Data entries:

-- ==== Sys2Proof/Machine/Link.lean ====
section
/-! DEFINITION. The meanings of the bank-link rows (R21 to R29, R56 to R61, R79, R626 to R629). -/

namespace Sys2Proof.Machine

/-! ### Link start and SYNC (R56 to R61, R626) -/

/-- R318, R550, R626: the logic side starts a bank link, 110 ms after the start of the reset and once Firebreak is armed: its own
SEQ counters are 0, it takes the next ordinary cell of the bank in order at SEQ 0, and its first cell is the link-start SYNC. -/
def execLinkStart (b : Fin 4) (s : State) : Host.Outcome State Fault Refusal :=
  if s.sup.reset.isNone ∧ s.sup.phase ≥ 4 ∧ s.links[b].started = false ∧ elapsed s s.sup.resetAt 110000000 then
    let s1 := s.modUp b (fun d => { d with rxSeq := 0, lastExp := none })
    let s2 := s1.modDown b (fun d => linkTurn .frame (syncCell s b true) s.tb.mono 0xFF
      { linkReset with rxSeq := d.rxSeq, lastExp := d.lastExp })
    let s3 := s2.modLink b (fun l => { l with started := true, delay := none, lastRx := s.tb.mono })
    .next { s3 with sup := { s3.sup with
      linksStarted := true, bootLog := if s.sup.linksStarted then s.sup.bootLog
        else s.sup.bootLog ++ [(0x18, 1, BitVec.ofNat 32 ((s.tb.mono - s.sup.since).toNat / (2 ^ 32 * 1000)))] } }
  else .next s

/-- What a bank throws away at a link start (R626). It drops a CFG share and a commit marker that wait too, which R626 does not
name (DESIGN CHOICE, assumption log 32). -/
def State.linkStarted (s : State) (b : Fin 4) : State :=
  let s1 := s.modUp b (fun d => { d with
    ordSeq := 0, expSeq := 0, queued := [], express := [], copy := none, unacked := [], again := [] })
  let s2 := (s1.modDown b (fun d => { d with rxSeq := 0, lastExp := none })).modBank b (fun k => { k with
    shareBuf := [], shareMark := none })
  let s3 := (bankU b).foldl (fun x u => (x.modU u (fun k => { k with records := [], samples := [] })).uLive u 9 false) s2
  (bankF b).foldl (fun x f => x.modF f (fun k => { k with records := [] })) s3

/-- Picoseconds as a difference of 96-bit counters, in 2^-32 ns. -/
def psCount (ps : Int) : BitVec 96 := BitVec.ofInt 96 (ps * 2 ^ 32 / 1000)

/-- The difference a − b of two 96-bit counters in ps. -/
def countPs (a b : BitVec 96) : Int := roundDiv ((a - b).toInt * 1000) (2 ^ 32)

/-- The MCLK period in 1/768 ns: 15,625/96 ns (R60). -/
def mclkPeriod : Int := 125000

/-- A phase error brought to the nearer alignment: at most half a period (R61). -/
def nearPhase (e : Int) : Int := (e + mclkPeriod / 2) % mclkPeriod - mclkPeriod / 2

...

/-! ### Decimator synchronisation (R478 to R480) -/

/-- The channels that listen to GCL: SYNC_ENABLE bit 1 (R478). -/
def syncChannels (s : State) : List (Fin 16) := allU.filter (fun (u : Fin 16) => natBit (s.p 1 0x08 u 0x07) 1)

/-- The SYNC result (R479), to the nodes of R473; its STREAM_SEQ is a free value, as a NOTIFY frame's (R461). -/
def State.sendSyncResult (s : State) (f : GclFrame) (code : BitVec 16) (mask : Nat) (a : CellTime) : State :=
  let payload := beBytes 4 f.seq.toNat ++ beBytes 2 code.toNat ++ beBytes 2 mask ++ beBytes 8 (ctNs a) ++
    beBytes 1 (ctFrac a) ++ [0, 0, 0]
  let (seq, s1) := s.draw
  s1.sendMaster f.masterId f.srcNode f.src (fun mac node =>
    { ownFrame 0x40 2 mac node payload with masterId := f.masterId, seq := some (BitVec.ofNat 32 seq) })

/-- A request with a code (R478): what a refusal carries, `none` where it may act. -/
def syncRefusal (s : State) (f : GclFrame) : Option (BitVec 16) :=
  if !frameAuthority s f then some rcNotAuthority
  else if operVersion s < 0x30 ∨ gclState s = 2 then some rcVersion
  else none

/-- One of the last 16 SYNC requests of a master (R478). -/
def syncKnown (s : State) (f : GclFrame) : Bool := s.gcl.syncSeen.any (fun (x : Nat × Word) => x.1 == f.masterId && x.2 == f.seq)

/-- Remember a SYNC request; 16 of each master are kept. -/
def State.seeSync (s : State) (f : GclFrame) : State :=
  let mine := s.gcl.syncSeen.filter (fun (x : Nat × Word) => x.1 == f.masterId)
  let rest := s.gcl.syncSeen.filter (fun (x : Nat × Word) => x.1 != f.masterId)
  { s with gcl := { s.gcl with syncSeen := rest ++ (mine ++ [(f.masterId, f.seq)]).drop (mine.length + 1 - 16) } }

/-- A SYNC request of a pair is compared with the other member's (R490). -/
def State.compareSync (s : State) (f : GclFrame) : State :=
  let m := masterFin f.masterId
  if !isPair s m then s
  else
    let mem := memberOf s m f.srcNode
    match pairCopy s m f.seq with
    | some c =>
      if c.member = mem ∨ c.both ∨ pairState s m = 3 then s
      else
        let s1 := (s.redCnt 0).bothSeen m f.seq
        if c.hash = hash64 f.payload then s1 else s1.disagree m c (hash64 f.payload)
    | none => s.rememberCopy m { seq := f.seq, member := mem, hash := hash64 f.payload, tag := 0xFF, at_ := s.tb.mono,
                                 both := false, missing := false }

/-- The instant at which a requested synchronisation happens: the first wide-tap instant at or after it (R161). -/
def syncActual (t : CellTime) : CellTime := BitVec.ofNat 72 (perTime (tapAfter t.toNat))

The problem :: From the data above, output only the lines between the line containing "def psCount (ps" and the line containing "def countPs (a", inclusive, exactly as written.

Finished task ::
def psCount (ps : Int) : BitVec 96 := BitVec.ofInt 96 (ps * 2 ^ 32 / 1000)

/-- The difference a − b of two 96-bit counters in ps. -/
def countPs (a b : BitVec 96) : Int := roundDiv ((a - b).toInt * 1000) (2 ^ 32)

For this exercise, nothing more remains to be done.